Activity:
Please quote exactly the lines below from the line containing "replayOk := decide" to the line containing "if flags / 2", both lines included, and nothing else.

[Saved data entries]

- - -

-- ==== Sys2Proof/Machine/Collective.lean ====
section
/-! DEFINITION. Collectives (R139 to R143, R192, R297 to R308, R603): COLL and CWAIT, the capstans' start, the messages
between members, and completion. -/

namespace Sys2Proof.Machine

/-! ### Units of data (R156, R603) -/

/-- Bits of one unit of a collective's format: an element, or a whole block tile (R603). -/
def unitBits (f : Fmt) (esc : Bool) : Nat := if f.isBlock then 8 * tileSize f esc else f.bits

/-- Bytes that hold `n` units of `w` bits. -/
def unitBytes (w n : Nat) : Nat := (w * n + 7) / 8

/-- Units as bytes, unit 0 lowest. -/
def packUnits (w : Nat) (us : List Nat) : List Byte :=
  if w % 8 = 0 then (us.map (leBytes (w / 8))).flatten
  else leBytes (unitBytes w us.length) (us.foldr (fun u a => u % 2 ^ w + a * 2 ^ w) 0)

/-- The `n` units that bytes hold. -/
def unpackUnits (w n : Nat) (bs : List Byte) : List Nat :=
  if w % 8 = 0 then (List.range n).map fun i => leNat ((bs.drop (i * (w / 8))).take (w / 8))
  else let v := leNat bs; (List.range n).map fun i => (v >>> (w * i)) % 2 ^ w

/-- Write units at unit index `off` of a buffer in partition HBM; bits of a byte shared with a neighbour keep their
value. -/
def State.writeUnits (s : State) (p base w off : Nat) (us : List Nat) : State :=
  if us.isEmpty then s
  else if w % 8 = 0 then s.writeHbm p (base + off * (w / 8)) (packUnits w us)
  else
    let x := s.part p
    let first := off * w / 8
    let last := ((off + us.length) * w + 7) / 8
    let old := leNat (s.hbmRead x (base + first) (last - first))
    let lead := off * w % 8
    let n := us.length * w
    let new := us.foldr (fun u a => u % 2 ^ w + a * 2 ^ w) 0
    s.writeHbm p (base + first) (leBytes (last - first) (old % 2 ^ lead + new * 2 ^ lead + (old >>> (lead + n)) <<< (lead + n)))

/-! ### The shape of a collective (R299, R340) -/

/-- A collective entry seen from one partition. -/
structure CollShape where
  e : CollEntry
  /-- this partition's rank and the group's size -/
  rank : Nat
  n : Nat
  /-- the entry's length words -/
  lens : List Nat
  ifmt : Fmt
  ofmt : Fmt
  deriving DecidableEq, Repr

/-- FLAGS[0] ESC. -/
def CollEntry.esc (e : CollEntry) : Bool := decide (e.flags % 2 = 1)

/-- Bits set in an 8-bit mask. -/
def popcount8 (m : Nat) : Nat := ((List.range 8).filter fun i => decide (m / 2 ^ i % 2 = 1)).length

/-- The rank of this device in an entry's group, when it is a member (R299, R340). -/
def State.groupRank (s : State) (v : Variant) (e : CollEntry) : Option Nat :=
  let off (o : Nat) : Option Nat :=
    let r := (o + 32 - e.first % 32) % 32
    if r < e.size then some r else none
  match e.group with
  | 0 => if e.xmask / 2 ^ s.member % 2 = 1 then some (popcount8 (e.xmask % 2 ^ s.member)) else none
  | 1 | 2 => off (s.stageOf v)
  | 3 | 4 => off (s.replicaOf v)
  | _ => some 0

/-- The rank of this device in an entry it may execute: a member of the group; SEND and RECV need their neighbour in the job (R340). -/
def State.collRank (s : State) (v : Variant) (e : CollEntry) : Option Nat :=
  let m := e.peer - 0x10
  let peer := if 0x10 ≤ e.peer then decide (m ≠ s.member) && decide (v.gangMask / 2 ^ m % 2 = 1) else dirInBox s.coord v e.peer
  if (e.op = 4 ∨ e.op = 5) ∧ !peer then none else s.groupRank v e

/-- The shape of entry `i` of the loaded variant for the device, if the partition is in its group (R340). -/
def State.collShape (s : State) (p i : Nat) : Option CollShape :=
  match (s.part p).cur with
  | none => none
  | some v =>
    match v.colls[i]? with
    | none => none
    | some e =>
      match s.collRank v e, Fmt.ofCode e.ifmt, Fmt.ofCode e.ofmt with
      | some r, some fi, some fo =>
        let words := if e.op = 3 then e.size * e.size else if e.op = 4 ∨ e.op = 5 then 1 else e.size
        some ⟨e, r, e.size, (v.lengths.drop e.lengthIndex).take words, fi, fo⟩
      | _, _, _ => none
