-- ==== Sys2Proof/Machine/Variants.lean ====
section
/-! DEFINITION. Variants of the traverse family: their shapes, which of them a switch adopts, stay holders, and adopting
one (R351, R358 to R361, R372, R376). -/

namespace Sys2Proof.Machine

/-- Variant `i` of an image. -/
def Image.at' (im : Image) (i : Nat) : Option Variant := (im.variants.find? fun e => decide (e.1 = i)).map (·.2)

/-- Is variant `i` present and not marked unavailable (R267, R353)? -/
def Image.available (im : Image) (i : Nat) : Bool := (im.at' i).isSome && !im.unavailable.contains i

/-- Do two variants have one shape (R358)? -/
def sameShape (a b : Variant) : Bool :=
  decide (a.width = b.width) && decide (a.gangMask = b.gangMask) && decide (a.y0 = b.y0) && decide (a.yj = b.yj)
    && decide (a.z0 = b.z0) && decide (a.zj = b.zj)

/-- The variant of `v`'s shape with a KIND and, for a promotion variant, a LEVEL. -/
def Image.ofShape (im : Image) (v : Variant) (kind level : Nat) : Option Nat :=
  (im.variants.find? fun e => sameShape e.2 v && decide (e.2.kind = kind) && decide (e.2.level = level)).map (·.1)

/-- The variant a switch adopts in the shape of `v`, and whether PROMOTE_UNAVAILABLE is set (R361). -/
def Image.resolve (im : Image) (v : Variant) (calibrating : Bool) (level : Nat) : Option Nat × Bool :=
  let steady := im.ofShape v 1 0
  if calibrating then ((im.ofShape v 0 0).orElse fun _ => steady, false)
  else if level = 0 then (steady, false)
  else match im.ofShape v 2 level with
    | some i => (some i, false)
    | none => (steady, true)

/-- Write a variant's code blobs to the tile stores of their tiles (R422). -/
def State.installCode (s : State) (p : Nat) (v : Variant) : State :=
  v.code.foldl (fun (s : State) (e : Nat × Nat × List Byte) =>
    match (s.part p).physOf e.1 with
    | some t => s.modTile t fun x => x.tsWrite e.2.1 e.2.2
    | none => s) s

/-- The limits, thresholds and gauges that a variant's NUMERICS section gives; what the section does not list is at its reset value, and what has
been measured stays (R242, R243, R601). -/
def Numerics.withTables (n : Numerics) (t : NumTables) : Numerics :=
  { n with
    limits := t.limits.foldl (fun (m : SMap SiteLimit) e => mmod SiteLimit.zero m e.1 fun l => { l with satLimit := e.2.1, flushLimit := e.2.2 })
      (mmap SiteLimit.zero (fun _ l => { l with satLimit := 0, flushLimit := 0 }) n.limits)
    layers := t.layers.foldl (fun (m : SMap Layer) e => mmod Layer.reset m e.1 fun y => { y with low := e.2.1, high := e.2.2 })
      (mmap Layer.reset (fun _ y => { y with low := Layer.reset.low, high := Layer.reset.high }) n.layers)
    gauges := t.gauges.foldl (fun (m : SMap Gauge) e => mmod Gauge.reset m e.1 fun g => { g with
        enable := e.2.enable, layer := e.2.layer, site := e.2.site, ratioLimit := e.2.ratioLimit, streakLimit := e.2.streakLimit })
      (mmap Gauge.reset (fun _ g => { g with
        enable := false, layer := 0, site := 0, ratioLimit := Gauge.reset.ratioLimit, streakLimit := Gauge.reset.streakLimit }) n.gauges) }

/-- Partition `p` adopts variant `i`: its code where that differs, its queues empty (R345, R360, R372), and the tables of its NUMERICS section
where they differ (R420). That a variant's own sections are put in place when it is adopted is DEDUCED from the image's per-variant sections
(log 203). -/
def State.adopt (s : State) (p i : Nat) : State :=
  let x := s.part p
  match x.image.bind fun im => im.at' i with
  | none => s
  | some v =>
    let same := match x.cur with | some w => decide (w.code = v.code) | none => false
    let before := x.cur.orElse fun _ => x.image.bind fun im => im.at' im.initial
    let tables := match before with | some w => decide (w.tables = v.tables) | none => true
    let s := s.modPart p fun x =>
      let y := { x with variant := some i, level := max x.level v.level }
      let n := if tables then y.num else y.num.withTables v.tables
      { y.queuesBoundary with num := { n with firstUse := decide (v.kind = 0) } }
    if same then s else s.installCode p v

/-! ### Stay holders (R351) -/

/-- The offset that `k` pairs with along an axis of extent `n` (R351). -/
def pairOf (n k : Nat) : Nat :=
  if n % 2 = 1 ∧ k = n - 1 then n - 2 else if k % 2 = 0 then k + 1 else k - 1

/-- The shard identity of this device's position (R380). -/
def State.shardId (s : State) : Nat := s.member + coordY s.coord * 256 + coordZ s.coord * 65536

/-- The position of a stage and replica of a variant's box, at this device's member index, as a shard identity. -/
def State.positionAt (s : State) (v : Variant) (stage replica : Nat) : Nat :=
  s.member + (v.y0 + stage) % 32 * 256 + (v.z0 + replica) % 32 * 65536

/-- TRIPLE_STAY of a shard table. -/
def Variant.tripleStay (v : Variant) : Bool := decide (v.flags / 2 % 2 = 1)

/-- The stay holders of this device, first and second (R351). -/
def State.holders (s : State) (v : Variant) : List Nat :=
  let y := s.stageOf v
  let z := s.replicaOf v
  let onY := s.positionAt v (pairOf v.yj y) z
  if v.zj ≥ 2 then
    s.positionAt v y (pairOf v.zj z) :: (if v.tripleStay ∧ v.yj ≥ 2 then [onY] else [])
  else if v.yj ≥ 2 then [onY] else []

/-- Positions this device holds stays for (R352). -/
def State.primaries (s : State) (v : Variant) : List Nat :=
  let y := s.stageOf v
  let z := s.replicaOf v
  let alongZ := if v.zj ≥ 2 then
      ((List.range v.zj).filter fun k => decide (k ≠ z) && decide (pairOf v.zj k = z)).map fun k => s.positionAt v y k
    else []
  let alongY := if v.yj ≥ 2 ∧ (v.zj < 2 ∨ v.tripleStay) then
      ((List.range v.yj).filter fun k => decide (k ≠ y) && decide (pairOf v.yj k = y)).map fun k => s.positionAt v k z
    else []
  alongZ ++ alongY

/-- The variant a switch goes to, once it has reached the boundary; else the current one, or the one a joining partition will adopt. -/
def Part.newVariant (x : Part) : Option Variant :=
  match x.ela.run with
  | some r => if (r.pauseAt.isSome && decide (r.phase ≠ 8)) || x.cur.isNone then x.image.bind fun im => im.at' r.target else x.cur
  | none => x.cur

/-- The variant a switch in progress goes to. -/
def Part.goal (x : Part) : Option Variant :=
  match x.ela.run with
  | some r => if r.phase = 8 then none else x.image.bind fun im => im.at' r.target
  | none => none

/-- The PERSISTENT regions of a variant, in plan order. -/
def Variant.persist (v : Variant) : List Region := v.regions.filter fun r => decide (r.kind = 0)

/-- Does the switch in progress give this partition's first or second stay another holder or layout, so that it is filled anew (R372
step 7)? -/
def State.stayMoves (s : State) (p : Nat) (second : Bool) : Bool :=
  let x := s.part p
  let i := if second then 1 else 0
  match x.goal, x.cur with
  | some w, some v => decide ((s.holders v)[i]? ≠ (s.holders w)[i]?) || decide (v.persist ≠ w.persist)
  | some _, none => true
  | none, _ => false

/-- The same of the stay held for a position: another region or layout. -/
def Part.heldMoves (x : Part) (id : Nat) : Bool :=
  let at' (v : Variant) : Option Region := v.regions.find? fun r => decide (r.kind = 1) && decide (r.layer = id)
  match x.goal, x.cur with
  | some w, some v => decide (at' v ≠ at' w) || decide (v.persist ≠ w.persist)
  | some _, none => true
  | none, _ => false

/-- A switch that ends after its boundary leaves the old shape's stays as they were (R373). -/
def State.stayBack (s : State) (p : Nat) : State :=
  let x := s.part p
  match x.ela.run.bind fun r => r.stays with
  | none => s
  | some (a, b, h) =>
    let m1 := s.stayMoves p false
    let m2 := s.stayMoves p true
    let held := (h.map (·.1) ++ x.ela.held.map (·.1)).eraseDups
    s.modPart p fun x => { x with ela := { x.ela with
      stay1 := if m1 then a else x.ela.stay1, stay2 := if m2 then b else x.ela.stay2
      fill1 := x.ela.fill1 && !m1, fill2 := x.ela.fill2 && !m2, inStays := x.ela.inStays.filter fun e => !(x.heldMoves e.1)
      held := held.foldl (fun (m : SMap Stay) id => if x.heldMoves id then mset Stay.empty m id (mget Stay.empty h id) else m) x.ela.held } }

/-- After a commit a copy that was CURRENT is BEHIND until its delta completes (R376, R378). -/
def Stay.behind (y : Stay) : Stay := if y.state = 2 then { y with state := 4 } else y

/-! ### ELA_LAST and events (R395, R398) -/

/-- Set ELA_EVENTS bit `i`. -/
def Part.elaEvent (x : Part) (i : Nat) : Part :=
  { x with ela := { x.ela with events := x.ela.events ||| BitVec.ofNat 8 (2 ^ i) } }

/-- ELA_LAST (R395). -/
def elaLast (outcome abort kind frm dst pauseUs : Nat) : W64 :=
  BitVec.ofNat 64 (outcome * 2 ^ 56 + abort * 2 ^ 52 + kind * 2 ^ 48 + frm * 2 ^ 40 + dst * 2 ^ 32 + min pauseUs (2 ^ 32 - 1))

/-- Is adopting variant `i` in place of `v` a switch that R390 calls non-invariant? -/
def Image.noninv (im : Image) (v : Variant) (i : Nat) : Bool :=
  match im.at' i with
  | some w => decide (w.invGroup ≠ v.invGroup) || decide (w.descFlags % 2 = 1)
  | none => false

/-- The layers that have been promoted: the first ones of the promotion order, up to the level in force (R222). PROMOTED of a gauge reads whether
LAYER is among them (R243). -/
def Part.promotedLayers (x : Part) : List Nat := match x.image with | some im => im.promoOrder.take x.level | none => []

/-- The job has entered promotion level `k`: NUM_EVENTS.PROMOTED is set (R222, R237). -/
def Part.promoted (x : Part) (k : Nat) : Part := { x with level := k, num := x.num.event 7 }

/-- The epoch advances, collectives and exchange of the old one being gone (R295, R314). -/
def Part.advanceEpoch (x : Part) : Part := { x with caps := { x.caps with epoch := x.caps.epoch + 1 }, colls := [], exch := .none }

/-- A switch within the shape at a step boundary, to promotion level `level`, or to the steady variant or the level in force as calibration
ends (R222, R227, R360, R361, R390). The level rises only if the switch is made. Made, it has its warp epoch, one more than any held, and
CAP_EPOCH E + 1, the partitions of the job being alike in both (R370, R372). -/
def State.switchWithin (s : State) (p reason level : Nat) : State :=
  let x := s.part p
  match x.image, x.cur, x.variant with
  | some im, some v, some old =>
    let (i, miss) := im.resolve v x.num.calActive level
    let s := if miss then s.modNum p (·.event 6) else s
    let enter (x : Part) : Part := if x.level < level then x.promoted level else x
    let ends (s : State) (outcome abort i : Nat) : State := s.modPart p fun x => { x with
      ela := { x.ela with last := elaLast outcome abort reason old i 0, lastReason := reason, estimate := 0, ctrlNow := x.ela.ctrl } }
    match i with
    | none => s
    | some i =>
      if i = old then s.modPart p enter
      else if !(im.available i) then ends (s.modPart p (·.elaEvent 0)) 0x52 1 i
      else if im.noninv v i && x.ela.ctrl.getLsbD 27 then ends (s.modPart p (·.elaEvent 0)) 0x52 9 i
      else
        let s := ((s.vc5 p "muster").modPart p enter).adopt p i
        let s := s.modPart p fun x => { x.advanceEpoch with ela := { x.ela with warpEpoch := x.ela.warpEpoch + 1 } }
        let s := (s.afterEpoch p).vc5 p "switch"
        ends (if im.noninv v i then s.modPart p (·.elaEvent 7) else s) 0 0 i
  | _, _, _ => s

/-- The lowest level of the shape of `v` that includes a layer of the promotion order (R222). -/
def Image.levelFor (im : Image) (v : Variant) (layer : Nat) : Option Nat :=
  let i := im.promoOrder.findIdx fun l => decide (l = layer)
  if im.promoOrder.length ≤ i then none
  else (List.range 17).find? fun k => decide (i < k) && (im.ofShape v 2 k).isSome

/-- Does the Tack core serve promotion requests: PROMOTE_EN is in force, and calibration does not run (R222)? A request raised while PROMOTE_EN is
0 is kept, and served once it is 1 (DESIGN CHOICE: R222 does not say; log 141). -/
def Part.servesPromotion (x : Part) : Bool :=
  !x.num.calActive && x.num.ctrlStep.getLsbD 9 && !x.num.promoteReq.isEmpty

/-- The level that the requests being served need in the shape of `v`, not below the one in force, and whether a layer is in none (R222,
R244). -/
def Part.wantedLevel (x : Part) (im : Image) (v : Variant) : Nat × Bool :=
  let want := if x.servesPromotion then x.num.promoteReq.map (im.levelFor v) else []
  (want.foldl (fun (a : Nat) e => max a (e.getD 0)) x.level, want.any Option.isNone)

/-- The switches that the Tack core makes of its own accord at a step boundary: promotion (R222, R244), then the end of calibration (R227).
While a step is open, or another switch or recovery is in progress, they wait. A request whose switch is refused is spent (DESIGN CHOICE,
log 141). -/
def State.serveSwitch (s : State) (p : Nat) : State :=
  let x := s.part p
  match x.image, x.cur with
  | some im, some v =>
    if x.stepOpen || x.ela.run.isSome || x.faulted || !(x.servesPromotion || x.calDue) then s
    else
      let (top, lost) := x.wantedLevel im v
      let s := if lost then s.modNum p (·.event 6) else s
      let s := s.modPart p fun x => { x with
        calDue := false, num := { x.num with promoteReq := if x.servesPromotion then [] else x.num.promoteReq } }
      let s := if x.level < top then s.switchWithin p 4 top else s
      if x.calDue ∧ (s.part p).variant = x.variant then s.switchWithin p 5 x.level else s
  | _, _ => s

/-! ### A reshape that ends before its switch (R373) -/

/-- Duration from the boundary of a reshape to now, in µs; 0 before the boundary (R395). -/
def Reshape.pauseUs (r : Reshape) (now : W64) : Nat :=
  match r.pauseAt with | some t => (now - t).toNat / 100 | none => 0

/-- End the reshape in progress with RESHAPE_ABORTED and a reason of R373: what landed is discarded, a dirty session stops, the
old variant and its stays stay, SET_VARIANT completes; a switch of the Tack core's own that waited for it is made at the step boundary. -/
def State.endReshape (s : State) (p reason : Nat) : State :=
  let x := s.part p
  match x.ela.run with
  | none => s
  | some r =>
    let s := (s.stayBack p).modPart p fun x =>
      let x := x.elaEvent 0
      let x := if reason = 5 then x.elaEvent 6 else x
      { x with
        mem := { x.mem with dirtyActive := false, dirty := [] }
        ela := { x.ela with
          run := none, lastReason := r.reason
          last := elaLast 0x52 reason r.reason r.from' r.target (r.pauseUs s.time) } }
    let s := match r.cmd with
      | some key => s.finish p key 0x52 (BitVec.ofNat 32 reason) (BitVec.ofNat 64 r.id.toNat)
      | none => s
    s.serveSwitch p

end Sys2Proof.Machine
end

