/-! ### Installation (R422) -/

/-- Is a witness entry usable (R466)? -/
def Part.witOk (x : Part) (v : Variant) (e : WitEntry) : Bool :=
  e.enabled && decide (e.pStrand < 512) && decide (e.wStrand < 512) && decide (e.station < 4096) && decide (e.pc.toNat + 16 ≤ 0x100000)
    && (match x.physOf e.pTile, x.physOf e.wTile with
      | some a, some b => decide (clusterOf a ≠ clusterOf b)
      | _, _ => false)
    && !(v.starts.any fun t => decide (t.tile = e.wTile) && decide (t.strand = e.wStrand))

/-- A variant with its unusable witness entries disabled (R466). -/
def Part.witChecked (x : Part) (v : Variant) : Variant := { v with wit := v.wit.map fun e => { e with enabled := x.witOk v e } }

/-- The image as the device keeps it, with the variants and plans that are unavailable (R267, R353, R368, R421). -/
def State.imageOf (s : State) (p : Nat) (img : List Byte) (join spare : Bool) : Image :=
  let x := s.part p
  let dir := dirOf img
  let vs := variantsOf img
  let initial := rd img 0x1E 1
  let keep := if join || spare then [] else (s.wanted vs initial join spare).map (·.1)
  { bays := rd img 0x1C 1, tilesNeeded := rd img 0x18 4, earlyAbort := decide (rd img 0x1D 1 % 2 = 1)
    replayOk := decide (rd img 0x1D 1 / 2 % 2 = 1), job := BitVec.ofNat 32 (rd img 0x20 4), seed := BitVec.ofNat 64 (rd img 0x28 8)
    initial := initial, variants := vs.map fun e => (e.1, x.witChecked e.2)
    unavailable := (vs.filter fun e => !(keep.contains e.1) && (!(e.2.fits x.hbmSize) || (s.tableFault p spare e.2).isSome)).map (·.1)
    plans := (dir.filter fun c => decide (c.type = 7)).map fun c => parsePlan vs (c.data img)
    promoOrder := promoOrderOf (sectBytes img dir 9 initial), ran := false, raw := img }

/-- NUM_CTRL as a load writes it (R215, R217, R234). -/
def loadCtrl (hdr : W32) (flags : Nat) : W32 :=
  let c := hdr &&& 0xFFFFF2FF#32
  let c := if flags % 2 = 1 then c ||| 0x800#32 else c
  if flags / 2 % 2 = 1 ∧ hdr.getLsbD 10 then c ||| 0x400#32 else c

/-- The lend epochs recorded for each lender (R264). -/
def lendMap (lends : List (Nat × W32)) : SMap W32 := lends.foldl (fun (m : SMap W32) e => mset 0 m (e.1 % 8) e.2) []

/-- Install a traverse (R422): tables, NUM_CTRL, L and calibration, CAP_JOB and CAP_EPOCH, lend epochs, code, the first-use variant
of the loaded shape; with JOIN or SPARE no variant is current. Site limits that the image does not give are cleared (DESIGN CHOICE: R422 does not
say; log 196). -/
def State.install (s : State) (p : Nat) (img : List Byte) (join spare : Bool) (lends : List (Nat × W32)) : State :=
  let x := s.part p
  let dir := dirOf img
  let im : Image := s.imageOf p img join spare
  let v0 : Option Variant := im.at' im.initial
  let soft := join || spare
  let first : Option Nat := match v0 with | some v => (im.ofShape v 0 0).orElse fun _ => some im.initial | none => none
  let cur := if soft then none else first
  let curV : Option Variant := first.bind im.at'
  let ctrl := loadCtrl (BitVec.ofNat 32 (rd img 0x24 4)) (rd img 0x1D 1)
  let n := ({ Numerics.reset with
    scale := scaleTable (sectBytes img dir 4 im.initial), sites := x.num.sites, events := x.num.events, window := x.num.window
    ctrl := ctrl, ctrlStep := ctrl, calActive := true, stepsLeft := 16
    firstUse := match curV with | some v => decide (v.kind = 0) && !soft | none => false }).withSection (sectBytes img dir 9 im.initial)
  let off := (im.variants.map fun e => (e.2.wit.filter fun w => !w.enabled).length).foldl (fun (a : Nat) b => a + b) 0
  let s := s.setPart p { x with
    image := some im, variant := cur, num := n, level := 0, calDue := false
    caps := { x.caps with job := im.job, epoch := 1, held := [], seen := [], committedEpochs := [] }, aborted := []
    lendSeen := lendMap lends
    wit := { x.wit with disabled := sat32 x.wit.disabled off }
    ela := { x.ela with joining := join && !spare, armed := spare, stopped := none, stay1 := .empty, stay2 := .empty, held := [], inStays := []
                        durations := [], units := [], shardLost := false } }
  match curV with
  | some v =>
    let s := s.installCode p v
    (s.modPart p Part.queuesBoundary).afterEpoch p
  | none => s

/-- What LOAD_TRAVERSE does once its image has been read (R415, R421, R422). -/
def loadEffect (p : Nat) (lends : List (Nat × W32)) (img : List Byte) (c : Cmd) (s : State) : State :=
  let join := decide (c.opflags % 2 = 1)
  let spare := decide (c.opflags / 2 % 2 = 1)
  match s.loadFault p img join spare with
  | some e => s.finish p c.key e.status e.d0 e.d1
  | none => (s.install p img join spare lends).finish p c.key 0 0 0

/-- A command `key` of kind `op` that reads the host range its operands name (bus address, bytes) and then has its effect on what it
read: at its start it begins to read (R259); at its finish all has arrived (R415). -/
def State.readingCmd (s : State) (p key op : Nat) (ph : ReadPhase) (eff : List Byte → Cmd → State → State) : Out :=
  match (s.part p).cmd key with
  | none => .next s
  | some c =>
    if c.op ≠ op then .next s
    else match ph with
      | .start => s.startCmd p key op fun c s => s.startRead p (.cmd key) false [(c.arg 0 8, 0, c.arg 8 8)]
      | .finish =>
        if c.started && (s.part p).readDone (.cmd key) then
          .next (eff ((s.part p).readBytes (.cmd key)) c (s.endRead p (.cmd key)))
        else .next s

/-- LOAD_TRAVERSE: command `key` of partition `p` starts and reads an image; once read, it is checked and installed, or refused. The lend epochs
of the gang members whose plans lend to this partition come with its end (R264, R422). -/
def execLoadTraverse (p key : Nat) (ph : LoadPhase) (s : State) : Out :=
  match ph with
  | .start => s.readingCmd p key 1 .start (loadEffect p [])
  | .finish lends => s.readingCmd p key 1 .finish (loadEffect p lends)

- - -

Answer:
    replayOk := decide (rd img 0x1D 1 / 2 % 2 = 1), job := BitVec.ofNat 32 (rd img 0x20 4), seed := BitVec.ofNat 64 (rd img 0x28 8)
    initial := initial, variants := vs.map fun e => (e.1, x.witChecked e.2)
    unavailable := (vs.filter fun e => !(keep.contains e.1) && (!(e.2.fits x.hbmSize) || (s.tableFault p spare e.2).isSome)).map (·.1)
    plans := (dir.filter fun c => decide (c.type = 7)).map fun c => parsePlan vs (c.data img)
    promoOrder := promoOrderOf (sectBytes img dir 9 initial), ran := false, raw := img }

/-- NUM_CTRL as a load writes it (R215, R217, R234). -/
def loadCtrl (hdr : W32) (flags : Nat) : W32 :=
  let c := hdr &&& 0xFFFFF2FF#32
  let c := if flags % 2 = 1 then c ||| 0x800#32 else c
  if flags / 2 % 2 = 1 ∧ hdr.getLsbD 10 then c ||| 0x400#32 else c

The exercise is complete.